# Car accidents after midnight



## emtech419 (Aug 9, 2010)

It has been a while since I posted on here, but this was one I had to share:

I am mid 24 hour shift, and about three hours ago I got dispatched to a third party report of a motor vehicle pulled to the side of the road, unknown if the occupants were injured.  The vehicle was positioned on a road that is very narrow, with a steep cliff up on one side, and a steep cliff down on the other.  As we drive the unit up this road we pass two very inebriated persons walking back the way we had come.  We roll down our windows, and are informed by the drunk fellows that the vehicle is farther up the road.  We pull away and my partner turns to me and says "I bet you $20 those two were in the vehicle".

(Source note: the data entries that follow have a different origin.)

-- ==== Sys2Proof/Machine/Shared.lean ====
section
/-!
DEFINITION. Shared memory as instructions see it: stores and loads (R127–R129), SSTP, LOGADD and LOGFADD (R143, R144), sync
objects (R131, R132), REL and ACQ (R133, R137–R139), FENCE and FENCEL (R145, R146), with the events that complete them.
-/

namespace Sys2Proof.Machine

open Sys2Proof

/-! ## Stores (R127, R142–R144) -/

/-- A store that needs a log record for each of its lanes, a scalar one for `ea`, goes on when there is room; otherwise it stalls, and after `logcap.n` cycles
raises cause 7 (R142). -/
def logWait (len : Nat) (lanes : List (W64 × W32)) (ea : W64) (s : State) (go : State → Out) : Out :=
  if lanes.length ≤ s.logRoom then go s
  else match s.th.stall with
    | some ⟨_, _, .log since _ _⟩ => if since + s.ctx.logcap.toNat ≤ s.now then trap 7 ea s else wait s
    | _ => if s.ctx.logcap = 0 then trap 7 ea s else .next (s.stall len 0 (.log s.now ea lanes))

/-- SST, SSTW and SSTB of `n` bytes (R127). One that stalls for log space reads its registers again when it goes on (DESIGN CHOICE,
log 105). -/
def sharedStore (i : Instr) (len n : Nat) (rs ra : SReg) (off : W64) (s : State) : Out :=
  ready [ra, rs] s fun s => exchangeOnly i s fun s =>
    let ea := s.reg ra + off
    if badShared ea n then .next ((s.refuseRecord ea).past len)
    else if (s.mergeSeq (ea.extractLsb' 4 44)).isSome then .next ((s.appendWrite ea n (s.reg rs)).past len)
    else logWait len [(ea, 0)] ea s fun s => .next ((s.appendWrite ea n (s.reg rs)).past len)

/-- SST (R127). -/
def execSst (rs ra : SReg) (imm : BitVec 14) (s : State) : Out := sharedStore (.sst rs ra imm) 4 8 rs ra (sx imm) s

/-- SST with a literal offset (R127, R45). -/
def execSstLit (rs ra : SReg) (lit : W64) (s : State) : Out := sharedStore (.sstLit rs ra lit) 12 8 rs ra lit s

/-- SSTW (R127). -/
def execSstw (rs ra : SReg) (imm : BitVec 14) (s : State) : Out := sharedStore (.sstw rs ra imm) 4 4 rs ra (sx imm) s

/-- SSTW with a literal offset (R127, R45). -/
def execSstwLit (rs ra : SReg) (lit : W64) (s : State) : Out := sharedStore (.sstwLit rs ra lit) 12 4 rs ra lit s

/-- SSTB (R127). -/
def execSstb (rs ra : SReg) (imm : BitVec 14) (s : State) : Out := sharedStore (.sstb rs ra imm) 4 1 rs ra (sx imm) s

/-- SSTB with a literal offset (R127, R45). -/
def execSstbLit (rs ra : SReg) (lit : W64) (s : State) : Out := sharedStore (.sstbLit rs ra lit) 12 1 rs ra lit s

/-- SSTP (R143): one record and a publication of it alone, under no object. -/
def execSstp (sc : Scope) (rs ra : SReg) (s : State) : Out :=
  ready [ra, rs] s fun s => exchangeOnly (.sstp sc rs ra) s fun s =>
    let a := s.reg ra
    if badShared a 8 then .next ((s.refuseRecord a).past 4)
    else logWait 4 [(a, 0)] a s fun s =>
      let o := (a.extractLsb' 0 4).toNat
      let id := s.ids
      let s := s.publish s.focus (scopeSys sc) sc none s.focus s.ctx.launch true false [] none
      .next ((s.append 0 (a.extractLsb' 4 44) (granMask o 8) ((s.reg rs).setWidth 128 <<< (8 * o)) true (some id)).past 4)

/-- LOGADD and LOGFADD with their value (R144). -/
def logAccumulate (i : Instr) (len n : Nat) (kind : BitVec 4) (need : List SReg) (ra : SReg) (b : State → W64) (s : State) : Out :=
  ready need s fun s => exchangeOnly i s fun s =>
    let a := s.reg ra
    if badShared a n then .next ((s.refuseRecord a).past len)
    else logWait len [(a, 0)] a s fun s =>
      let o := (a.extractLsb' 0 4).toNat
      let v : W64 := if n = 8 then b s else (b s).setWidth 32 |>.setWidth 64
      .next ((s.append kind (a.extractLsb' 4 44) (granMask o n) (v.setWidth 128 <<< (8 * o)) false none).past len)

/-- LOGADD (R144). -/
def execLogadd (ra rb : SReg) (s : State) : Out := logAccumulate (.logadd ra rb) 4 8 1 [ra, rb] ra (fun s => s.reg rb) s

/-- LOGADD with a literal (R144, R45). -/
def execLogaddLit (ra : SReg) (lit : W64) (s : State) : Out := logAccumulate (.logaddLit ra lit) 12 8 1 [ra] ra (fun _ => lit) s

/-- LOGFADD (R144). -/
def execLogfadd (ra rb : SReg) (s : State) : Out := logAccumulate (.logfadd ra rb) 4 4 2 [ra, rb] ra (fun s => s.reg rb) s

/-- LOGFADD with a literal (R144, R45). -/
def execLogfaddLit (ra : SReg) (lit : W64) (s : State) : Out :=
  logAccumulate (.logfaddLit ra lit) 12 4 2 [ra] ra (fun _ => lit) s

/-- LOG_FULL (R142): the issuing thread's store has stalled for `logcap.n` cycles and raises cause 7. -/
def execLogFull (s : State) : Out :=
  match s.th.stall with
  | some ⟨_, _, .log since ea _⟩ => if since + s.ctx.logcap.toNat ≤ s.now then trap 7 ea s else .next s
  | _ => .next s

/-! ## Loads (R128–R130) -/

/-- The records of a context among a list that cover a byte and are of kind 0, with the byte in them, the youngest first (R129). -/
def covering (l : List LogRec) (launch va : Nat) : List (Nat × Byte) :=
  ((l.filter fun r => r.launch == launch && r.kind == 0 && r.gran.toNat == va / 16 && r.mask.getLsbD (va % 16)).map
    fun r => (r.seq, r.byte (va % 16))).reverse

/-- Bytes that a shared load reads. -/
def LoadKind.bytes : LoadKind → Nat
  | .sld | .sldh => 8
  | .sldw => 4

/-- The poison value of a failed load of `n` bytes (R18). -/
def poisonOf (n : Nat) : W64 := if n = 8 then poison64 else poison32

/-- SLD, SLDW and SLDH (R128): an address that fails at once returns poison; otherwise the destination is absent until the
data arrives. -/
def sharedLoad (i : Instr) (len : Nat) (kind : LoadKind) (rd ra : SReg) (off : W64) (s : State) : Out :=
  ready [ra, rd] s fun s => exchangeOnly i s fun s =>
    let ea := s.reg ra + off
    let n := kind.bytes
    if badShared ea n then result len rd (poisonOf n) s.setAccerr
    else
      let x := s.ctx
      let l : SharedLoad := ⟨s.seq, s.focus, x.launch, s.thr.val, s.th.inc, rd, kind, ea, x.ctxid, (s.die (dieOf s.focus)).inc,
        (List.range n).map (fun j => covering s.cur.log x.launch (ea.toNat + j)), s.th.fenceL, none⟩
      .next (({ s with seq := s.seq + 1, loads := s.loads ++ [l] } : State).setTh ((s.th.expect rd).past len))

We arrive at the car.  It had blown out a back tire and had clearly skidded down the guard rail about 100ft before coming to rest.  One of the front wheels had been torn off by the guard rail.  Sure enough, the vehicle is unoccupied.  The police went back down the road where the two drunks were arrested.

Remember that old EMS adage, "If you get dispatched to a car accident after midnight and no one on scene is drunk, keep looking, because you are missing someone"?

The best was when one of the occupants, clearly the more drunk of the two, insisted he had been driving the car, was booked for DUI, and THEN it comes out that the other guy has been driving.  So, whereas he could have just walked away, he ended up being arrested anyway for lying to the cop.


----------